Can you lead or Tig Weld rust pits on razors? You'd have to do like a Nickle Plate or Chrome Plate afterword's wouldn't you?
 
Can you lead or Tig Weld rust pits on razors? You'd have to do like a Nickle Plate or Chrome Plate afterword's wouldn't you?

Um... No. The heat from welding will ruin the temper of the steel. And a straight razors blade is thin enough that you'd just be blowing holes in it with the welder anyway. The best, way to deal with pitting is a bit of sandpaper and a big can of elbow grease.
 
Can you lead or Tig Weld rust pits on razors? You'd have to do like a Nickle Plate or Chrome Plate afterword's wouldn't you?

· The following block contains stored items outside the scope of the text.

-- ==== Sys2Proof/Machine/Dispatch.lean ====
section
/-!
DEFINITION. One arm per command of spec/opcode_table.json.
-/

namespace Sys2Proof.Machine
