-- ==== Sys2Proof/Certificates/Slice0/Obligations.lean ====
section
/-!
DEFINITION. What is to be proved of the model. First the whole machine: a step, the state after reset, what no command changes.
Then rules of the specification that say one thing, in their own words. Then, family by family, for every command what it
answers: the state that the rules give, whole, under conditions on the state before and the operands alone, so that each of
these statements is a completion and a frame at once.
-/

open Sys2Proof Sys2Proof.Machine

/-! ## The whole machine -/

/-- The step of a block: the command at the front of the queue runs on the state with the rest of the queue. -/
def Obligations.StepRunsTheFrontCommand : Prop :=
  ∀ (s : State) (c : Instr) (rest : List Instr), s.pending = c :: rest → step s = exec c { s with pending := rest }

/-- The model's choice (LOG 9): with no command waiting one core cycle passes. In Night nothing changes; out of Night and out of a
running replay the domain's cycle goes by and the accesses that waited at the engines are tried again; where none waits, the Process
Image RAM stays. -/
def Obligations.StepOnAnEmptyQueue : Prop :=
  ∀ s : State, s.pending = [] →
    (∃ t, step s = .next t ∧ t.pending = []) ∧
    (s.hw.node.state = .night → step s = .next s) ∧
    (s.awake → s.hw.inReplay = false →
      let h := s.hw.domainCycle.serveCell
      let x := retryParked (h, s.pir)
      step s = .next { s with hw := x.1, pir := x.2 } ∧
      ((∀ d < h.dies, (h.eng d).parked = []) → step s = .next { s with hw := h }))

/-- R15, R23, R35, R68, R78 and the model's choices of LOG 2: right after power-on reset release the node is in Dawn, D0 owns
the node-level functions, the Process Image RAM lists nothing, no command waits, no test instruction is in force, no Pump and no
CAN controller runs, and registers read the values of their Reset columns (the revision code 0x21 of R3 among them). -/
def Obligations.ResetState : Prop :=
  let s := State.reset
  s.hw.node.state = .dawn ∧ s.hw.node.owner = 0 ∧ s.pir = .empty ∧ s.pending = [] ∧ s.hw.now = 0 ∧
    (∀ d, s.hw.tap d = .init) ∧ (∀ d < 2, ∀ n < 64, s.hw.pumpState d n = 0) ∧ (∀ d < 2, ∀ k < 16, s.hw.canState d k = 0) ∧
    s.hw.rd 0 R.NOD_IDENT_REV = 0x21 ∧ s.hw.dawnStep = 1

/-- A command never ends in a fault or a refusal: it completes in every state. An event at a die that the package does not have
(R1) changes nothing (the model's choice, LOG 14). -/
def Obligations.EveryCommandCompletes : Prop :=
  ∀ (c : Instr) (s : State),
    (∃ t, exec c s = .next t) ∧
    ∀ d, namedDie c = some d → s.hw.dies ≤ d.val → exec c s = .next s

/-- The frame of every command: the queue of waiting commands stays; a command that cannot reach the Process Image RAM leaves every
byte of it; in Night a command that does not reach the node in Night leaves the whole state. -/
def Obligations.CommandFrames : Prop :=
  ∀ (c : Instr) (s t : State), exec c s = .next t →
    t.pending = s.pending ∧
    (reachesPir c = false → ∀ d o n, pirRead t.pir d o n = pirRead s.pir d o n) ∧
    (s.hw.node.state = .night → actsInNight c = false → t = s)

/-- Every step keeps the canonical form of the Process Image RAM, from every state that has it. -/
def Obligations.ProcessImageStaysCanonical : Prop :=
  ∀ s t : State, step s = .next t → Memory.wf s.pir = true → Memory.wf t.pir = true

/-- The Process Image RAM of the state after reset has the canonical form. -/
def Obligations.ProcessImageCanonicalAtReset : Prop := Memory.wf State.reset.pir = true

/-- What outlasts power (R36, R68, R96, R488, R539): the part and its grade never change, and each of the one-time programmable memory,
the NOR memory and the log memory changes only by the commands that program it. -/
def Obligations.LastingMemory : Prop :=
  ∀ (c : Instr) (s t : State), exec c s = .next t →
    t.hw.part = s.hw.part ∧ t.hw.grade = s.hw.grade ∧
    (programsOtp c = false → t.hw.otp = s.hw.otp) ∧
    (programsNor c = false → t.hw.nor = s.hw.nor) ∧
    (programsLog c = false → t.hw.logNvm = s.hw.logNvm)

/-- In Night the hub dies have no power (R36, R452): a command other than the release of power-on reset changes the Wellhouse, the
always-powered domain and the supply of open values alone, and leaves the node in Night with all its registers. -/
def Obligations.NightIsolatesTheHubs : Prop :=
  ∀ (c : Instr) (s t : State), exec c s = .next t → s.hw.node.state = .night →
    (∀ straps slot void ticks, c ≠ .powerOnResetRelease straps slot void ticks) →
    t = { s with hw := { s.hw with wlh := t.hw.wlh, nightDom := t.hw.nightDom, freeCtr := t.hw.freeCtr } }

/-- A read of the Process Image RAM after a write of `bs` at offset `o` of die `d`: the bytes written, where they do not run past the
die's MiB; every other byte of every die as before. -/
def Obligations.ProcessImageReadAfterWrite : Prop :=
  ∀ (m : SMap Byte) (d o : Nat) (bs : List Byte), o + bs.length ≤ 2 ^ 20 →
    pirRead (pirWrite m d o bs) d o bs.length = bs ∧
    ∀ e a, a < 2 ^ 20 → (e ≠ d ∨ a < o ∨ o + bs.length ≤ a) → pirRead (pirWrite m d o bs) e a 1 = pirRead m e a 1

/-- R6, R7: a field of a register reads as written, modulo its width; every other field of that register, and every other register of
every die, reads as before. -/
def Obligations.FieldReadAfterWrite : Prop :=
  ∀ (h : Hw) (d : Nat) (F : Fld) (v i j : Nat), F.lo + F.w ≤ 32 →
    (h.wr d F v i j).rd d F i j = v % 2 ^ F.w ∧
    ∀ (e : Nat) (G : Fld) (k l : Nat), (G.key e k l ≠ F.key d i j ∨ G.lo + G.w ≤ F.lo ∨ F.lo + F.w ≤ G.lo) →
      (h.wr d F v i j).rd e G k l = h.rd e G k l

/-! ## Single rules -/

/-- R37: a sleep command that comes in Safe is refused, and the node stays in Safe: one that its origin may write is recorded as a
refused command, and one that it may not write as an access violation and as a refused command. It may be the first command of its core
cycle or come after the enter-Safe that has brought the node to Safe in that cycle. -/
def Obligations.SleepInSafeIsRefused : Prop :=
  ∀ (s : State) (die : Die) (o : Origin) (same : BitVec 7), s.ready die → s.hw.node.state = .safe →
    let h := s.hw
    (h.cmdAllowed o 3 = true → h.cmdNow = false ∨ (h.rd 0 R.NOD_CMD_CMD = 1 ∧ h.cmdTransition 1 = true) →
      GivesWith (.nodCmdSleep die o same) s (h.refuseCmd 3 o) fun t => t.node.state = .safe) ∧
    (h.cmdAllowed o 3 = false → h.cmdNow = false →
      GivesWith (.nodCmdSleep die o same) s ((h.violation die.val o 0xC).refuseCmd 3 o) fun t => t.node.state = .safe)

/-- R75: with IDCODE in its instruction register a die shifts out 0x2B10_15CB, 32 bits, the least significant first. -/
def Obligations.IdCode : Prop :=
  ∀ (s : State) (die : Die), s.ready die → Completes (.idcode die) s fun t =>
    t.hw.tapData die.val = (List.range 32).map fun k => bit 0x2B1015CB k

/-- R73: a code that is listed neither in R72 nor in R74 acts as BYPASS: the same data register, no instruction in force, no debug port;
but for the instruction register itself, everything is as under the code of BYPASS. -/
def Obligations.ReservedCodesBypass : Prop :=
  ∀ (s : State) (die : Die) (code : BitVec 6), s.ready die → code.toNat ∉ [0x00, 0x01, 0x02, 0x03, 0x04, 0x3F, 0x20, 0x21] →
    Completes (.bypass die code) s fun t => Completes (.bypass die 0x3F) s fun u =>
      { t with hw.taps := u.hw.taps } = u ∧ t.hw.tap die.val = { u.hw.tap die.val with ir := code.toNat } ∧
        t.hw.tapData die.val = u.hw.tapData die.val ∧ t.hw.tapData die.val = [false]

TIG/MIG and even braze would remove the temper. Once you get near 350F (for O1), the steel starts to change and lose hardness. Even aggressive buffing near thin edges could get you there. Re heat treating is really out of the question.
 
TIG/MIG and even braze would remove the temper. Once you get near 350F (for O1), the steel starts to change and lose hardness. Even aggressive buffing near thin edges could get you there. Re heat treating is really out of the question.

Ahhh. Thanks and sorry for the dumb question.
 
This is also why no Chef ever lets his knife anywhere near a dishwasher. My Wusthof chefs knife is also hollow ground, and only gets washed by hand by me.